Stored data
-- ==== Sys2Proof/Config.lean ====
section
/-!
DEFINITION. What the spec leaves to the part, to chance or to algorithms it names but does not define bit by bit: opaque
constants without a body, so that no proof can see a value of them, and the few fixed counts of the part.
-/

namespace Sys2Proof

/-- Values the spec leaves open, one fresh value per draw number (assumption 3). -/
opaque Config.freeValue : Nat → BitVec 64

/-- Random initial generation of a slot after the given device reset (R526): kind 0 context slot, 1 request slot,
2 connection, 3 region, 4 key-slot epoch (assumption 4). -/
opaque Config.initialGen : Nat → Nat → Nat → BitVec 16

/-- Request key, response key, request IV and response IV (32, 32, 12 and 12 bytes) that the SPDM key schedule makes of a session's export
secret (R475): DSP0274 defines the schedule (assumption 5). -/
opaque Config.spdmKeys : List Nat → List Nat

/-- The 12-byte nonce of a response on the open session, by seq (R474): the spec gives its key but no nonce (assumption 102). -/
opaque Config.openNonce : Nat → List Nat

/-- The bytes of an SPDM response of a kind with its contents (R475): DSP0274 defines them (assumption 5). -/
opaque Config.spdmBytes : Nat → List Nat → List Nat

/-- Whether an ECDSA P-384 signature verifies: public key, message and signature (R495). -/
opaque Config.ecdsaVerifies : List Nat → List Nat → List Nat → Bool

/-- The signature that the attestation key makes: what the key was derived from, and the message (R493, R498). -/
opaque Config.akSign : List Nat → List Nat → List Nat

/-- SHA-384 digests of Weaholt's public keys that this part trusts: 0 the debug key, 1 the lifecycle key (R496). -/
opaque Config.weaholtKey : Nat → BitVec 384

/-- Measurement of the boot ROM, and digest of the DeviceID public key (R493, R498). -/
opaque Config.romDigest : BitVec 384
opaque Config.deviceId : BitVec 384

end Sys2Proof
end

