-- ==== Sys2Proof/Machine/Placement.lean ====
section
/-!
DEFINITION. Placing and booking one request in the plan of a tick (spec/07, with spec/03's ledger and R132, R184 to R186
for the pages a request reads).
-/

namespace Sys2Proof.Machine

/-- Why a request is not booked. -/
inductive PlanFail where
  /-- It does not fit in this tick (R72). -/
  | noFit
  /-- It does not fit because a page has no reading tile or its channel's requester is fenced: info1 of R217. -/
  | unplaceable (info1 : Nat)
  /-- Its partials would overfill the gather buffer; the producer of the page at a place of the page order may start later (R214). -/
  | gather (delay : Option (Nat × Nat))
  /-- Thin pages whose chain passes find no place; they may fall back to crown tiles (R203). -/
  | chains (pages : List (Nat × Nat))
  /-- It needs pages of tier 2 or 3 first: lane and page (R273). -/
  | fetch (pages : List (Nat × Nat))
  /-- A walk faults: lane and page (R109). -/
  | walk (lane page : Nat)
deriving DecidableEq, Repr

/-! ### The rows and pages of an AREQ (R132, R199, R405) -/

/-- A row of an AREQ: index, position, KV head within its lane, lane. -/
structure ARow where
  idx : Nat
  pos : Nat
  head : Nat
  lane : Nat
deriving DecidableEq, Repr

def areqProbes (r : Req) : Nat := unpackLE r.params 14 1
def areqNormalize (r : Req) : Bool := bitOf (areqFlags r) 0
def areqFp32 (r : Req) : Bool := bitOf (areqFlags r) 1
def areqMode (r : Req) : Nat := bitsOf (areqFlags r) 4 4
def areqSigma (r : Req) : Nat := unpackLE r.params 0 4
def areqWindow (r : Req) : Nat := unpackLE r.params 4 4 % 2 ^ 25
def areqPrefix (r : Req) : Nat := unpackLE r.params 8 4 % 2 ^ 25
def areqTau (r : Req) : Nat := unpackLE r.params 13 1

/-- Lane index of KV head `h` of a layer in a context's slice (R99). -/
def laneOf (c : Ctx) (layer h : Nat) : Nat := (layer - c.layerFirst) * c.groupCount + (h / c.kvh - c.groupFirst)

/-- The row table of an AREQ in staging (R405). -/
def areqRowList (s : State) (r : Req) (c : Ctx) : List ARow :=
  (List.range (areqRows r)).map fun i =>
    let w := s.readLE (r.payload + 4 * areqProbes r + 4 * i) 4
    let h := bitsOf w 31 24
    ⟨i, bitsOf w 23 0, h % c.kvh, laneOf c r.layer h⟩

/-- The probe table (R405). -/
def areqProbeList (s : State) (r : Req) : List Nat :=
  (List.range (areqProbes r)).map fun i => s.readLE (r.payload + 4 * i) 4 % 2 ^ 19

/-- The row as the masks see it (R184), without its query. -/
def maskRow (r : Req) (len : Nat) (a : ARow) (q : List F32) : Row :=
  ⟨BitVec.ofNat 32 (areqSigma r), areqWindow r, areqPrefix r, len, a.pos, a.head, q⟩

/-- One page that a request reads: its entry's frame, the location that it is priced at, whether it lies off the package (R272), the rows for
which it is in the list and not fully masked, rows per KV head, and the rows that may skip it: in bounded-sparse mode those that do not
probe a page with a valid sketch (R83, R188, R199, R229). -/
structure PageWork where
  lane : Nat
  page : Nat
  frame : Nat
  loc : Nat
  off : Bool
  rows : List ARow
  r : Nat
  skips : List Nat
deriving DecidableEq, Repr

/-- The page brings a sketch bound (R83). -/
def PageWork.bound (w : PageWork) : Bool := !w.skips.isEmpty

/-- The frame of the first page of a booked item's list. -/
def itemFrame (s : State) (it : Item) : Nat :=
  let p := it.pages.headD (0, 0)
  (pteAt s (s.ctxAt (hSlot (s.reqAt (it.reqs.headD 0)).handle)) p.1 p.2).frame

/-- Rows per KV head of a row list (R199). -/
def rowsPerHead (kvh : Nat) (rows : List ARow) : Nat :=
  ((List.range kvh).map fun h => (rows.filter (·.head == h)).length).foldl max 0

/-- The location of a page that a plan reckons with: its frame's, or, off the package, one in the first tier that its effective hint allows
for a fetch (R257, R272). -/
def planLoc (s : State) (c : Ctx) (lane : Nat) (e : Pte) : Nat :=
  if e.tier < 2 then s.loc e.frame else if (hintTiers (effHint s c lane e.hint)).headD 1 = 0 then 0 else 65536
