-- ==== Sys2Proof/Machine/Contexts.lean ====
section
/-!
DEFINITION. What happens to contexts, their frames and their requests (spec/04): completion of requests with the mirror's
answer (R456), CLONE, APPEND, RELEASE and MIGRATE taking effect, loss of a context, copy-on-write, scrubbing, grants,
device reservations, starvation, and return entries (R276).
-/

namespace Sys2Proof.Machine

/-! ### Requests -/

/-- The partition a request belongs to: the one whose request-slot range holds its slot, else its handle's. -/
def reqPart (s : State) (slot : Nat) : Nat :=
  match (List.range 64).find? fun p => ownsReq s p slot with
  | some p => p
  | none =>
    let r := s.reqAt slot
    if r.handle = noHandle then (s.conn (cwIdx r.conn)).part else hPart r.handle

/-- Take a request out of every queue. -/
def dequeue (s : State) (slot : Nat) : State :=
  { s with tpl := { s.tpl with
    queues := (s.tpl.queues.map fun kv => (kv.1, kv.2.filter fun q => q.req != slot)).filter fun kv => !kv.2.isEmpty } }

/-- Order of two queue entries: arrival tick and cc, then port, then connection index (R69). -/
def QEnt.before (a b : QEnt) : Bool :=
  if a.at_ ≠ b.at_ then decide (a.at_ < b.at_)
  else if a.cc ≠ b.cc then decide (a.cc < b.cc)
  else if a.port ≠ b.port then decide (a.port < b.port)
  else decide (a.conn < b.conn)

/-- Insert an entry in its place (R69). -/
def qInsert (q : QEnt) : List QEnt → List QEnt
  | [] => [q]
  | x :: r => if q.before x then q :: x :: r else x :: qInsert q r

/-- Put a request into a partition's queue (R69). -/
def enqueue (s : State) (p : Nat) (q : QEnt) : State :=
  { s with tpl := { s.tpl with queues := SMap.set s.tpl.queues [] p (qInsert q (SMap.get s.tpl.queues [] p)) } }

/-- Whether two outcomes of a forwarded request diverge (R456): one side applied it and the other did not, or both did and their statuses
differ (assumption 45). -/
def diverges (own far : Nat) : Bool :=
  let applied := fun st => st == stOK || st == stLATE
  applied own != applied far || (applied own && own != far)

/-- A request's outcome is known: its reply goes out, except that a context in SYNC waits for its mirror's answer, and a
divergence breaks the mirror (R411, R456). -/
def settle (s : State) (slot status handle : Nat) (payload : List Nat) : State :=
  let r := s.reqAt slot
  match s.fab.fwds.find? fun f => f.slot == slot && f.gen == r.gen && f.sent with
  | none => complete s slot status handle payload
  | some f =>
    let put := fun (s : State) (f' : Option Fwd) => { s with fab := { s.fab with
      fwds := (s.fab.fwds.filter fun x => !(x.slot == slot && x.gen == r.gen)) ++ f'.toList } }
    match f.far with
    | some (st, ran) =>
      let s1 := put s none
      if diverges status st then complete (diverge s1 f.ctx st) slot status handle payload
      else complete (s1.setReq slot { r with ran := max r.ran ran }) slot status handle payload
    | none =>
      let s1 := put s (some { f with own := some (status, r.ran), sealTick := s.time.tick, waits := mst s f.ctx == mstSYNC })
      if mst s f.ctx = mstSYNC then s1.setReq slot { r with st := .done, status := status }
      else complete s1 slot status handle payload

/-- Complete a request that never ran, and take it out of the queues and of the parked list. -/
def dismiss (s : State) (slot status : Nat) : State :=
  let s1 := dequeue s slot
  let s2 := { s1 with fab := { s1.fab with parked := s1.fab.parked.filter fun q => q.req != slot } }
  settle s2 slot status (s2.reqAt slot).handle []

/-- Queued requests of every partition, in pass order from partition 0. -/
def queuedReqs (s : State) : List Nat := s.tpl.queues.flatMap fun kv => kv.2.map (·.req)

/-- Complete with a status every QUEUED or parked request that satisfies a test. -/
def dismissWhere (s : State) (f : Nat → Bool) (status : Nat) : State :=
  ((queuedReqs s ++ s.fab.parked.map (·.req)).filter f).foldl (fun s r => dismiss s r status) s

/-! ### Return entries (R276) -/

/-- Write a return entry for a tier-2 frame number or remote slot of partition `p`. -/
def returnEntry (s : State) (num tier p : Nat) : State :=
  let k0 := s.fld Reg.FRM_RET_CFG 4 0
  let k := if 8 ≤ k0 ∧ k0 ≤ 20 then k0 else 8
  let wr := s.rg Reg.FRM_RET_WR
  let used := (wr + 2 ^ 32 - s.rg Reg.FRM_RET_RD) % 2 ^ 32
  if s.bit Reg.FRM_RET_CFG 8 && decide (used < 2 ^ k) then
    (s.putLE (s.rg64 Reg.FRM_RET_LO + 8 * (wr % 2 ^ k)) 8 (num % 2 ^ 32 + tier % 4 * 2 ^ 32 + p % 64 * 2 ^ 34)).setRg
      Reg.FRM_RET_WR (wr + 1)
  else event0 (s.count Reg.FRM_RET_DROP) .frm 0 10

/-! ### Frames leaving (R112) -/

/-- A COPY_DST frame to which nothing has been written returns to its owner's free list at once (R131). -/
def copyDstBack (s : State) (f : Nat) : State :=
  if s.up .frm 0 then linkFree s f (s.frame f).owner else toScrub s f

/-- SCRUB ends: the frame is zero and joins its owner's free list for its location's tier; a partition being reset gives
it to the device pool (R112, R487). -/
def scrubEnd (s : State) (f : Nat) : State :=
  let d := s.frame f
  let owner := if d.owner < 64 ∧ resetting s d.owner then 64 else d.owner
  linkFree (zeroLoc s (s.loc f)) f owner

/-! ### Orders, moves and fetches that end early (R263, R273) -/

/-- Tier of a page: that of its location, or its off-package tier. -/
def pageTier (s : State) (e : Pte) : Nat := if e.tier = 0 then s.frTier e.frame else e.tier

• Work to be completed: The answer is the run of lines above from the line containing "Write a return" through the line containing "if s.up .frm", copied exactly and alone.

• Written response:
/-- Write a return entry for a tier-2 frame number or remote slot of partition `p`. -/
def returnEntry (s : State) (num tier p : Nat) : State :=
  let k0 := s.fld Reg.FRM_RET_CFG 4 0
  let k := if 8 ≤ k0 ∧ k0 ≤ 20 then k0 else 8
  let wr := s.rg Reg.FRM_RET_WR
  let used := (wr + 2 ^ 32 - s.rg Reg.FRM_RET_RD) % 2 ^ 32
  if s.bit Reg.FRM_RET_CFG 8 && decide (used < 2 ^ k) then
    (s.putLE (s.rg64 Reg.FRM_RET_LO + 8 * (wr % 2 ^ k)) 8 (num % 2 ^ 32 + tier % 4 * 2 ^ 32 + p % 64 * 2 ^ 34)).setRg
      Reg.FRM_RET_WR (wr + 1)
  else event0 (s.count Reg.FRM_RET_DROP) .frm 0 10

/-! ### Frames leaving (R112) -/

/-- A COPY_DST frame to which nothing has been written returns to its owner's free list at once (R131). -/
def copyDstBack (s : State) (f : Nat) : State :=
  if s.up .frm 0 then linkFree s f (s.frame f).owner else toScrub s f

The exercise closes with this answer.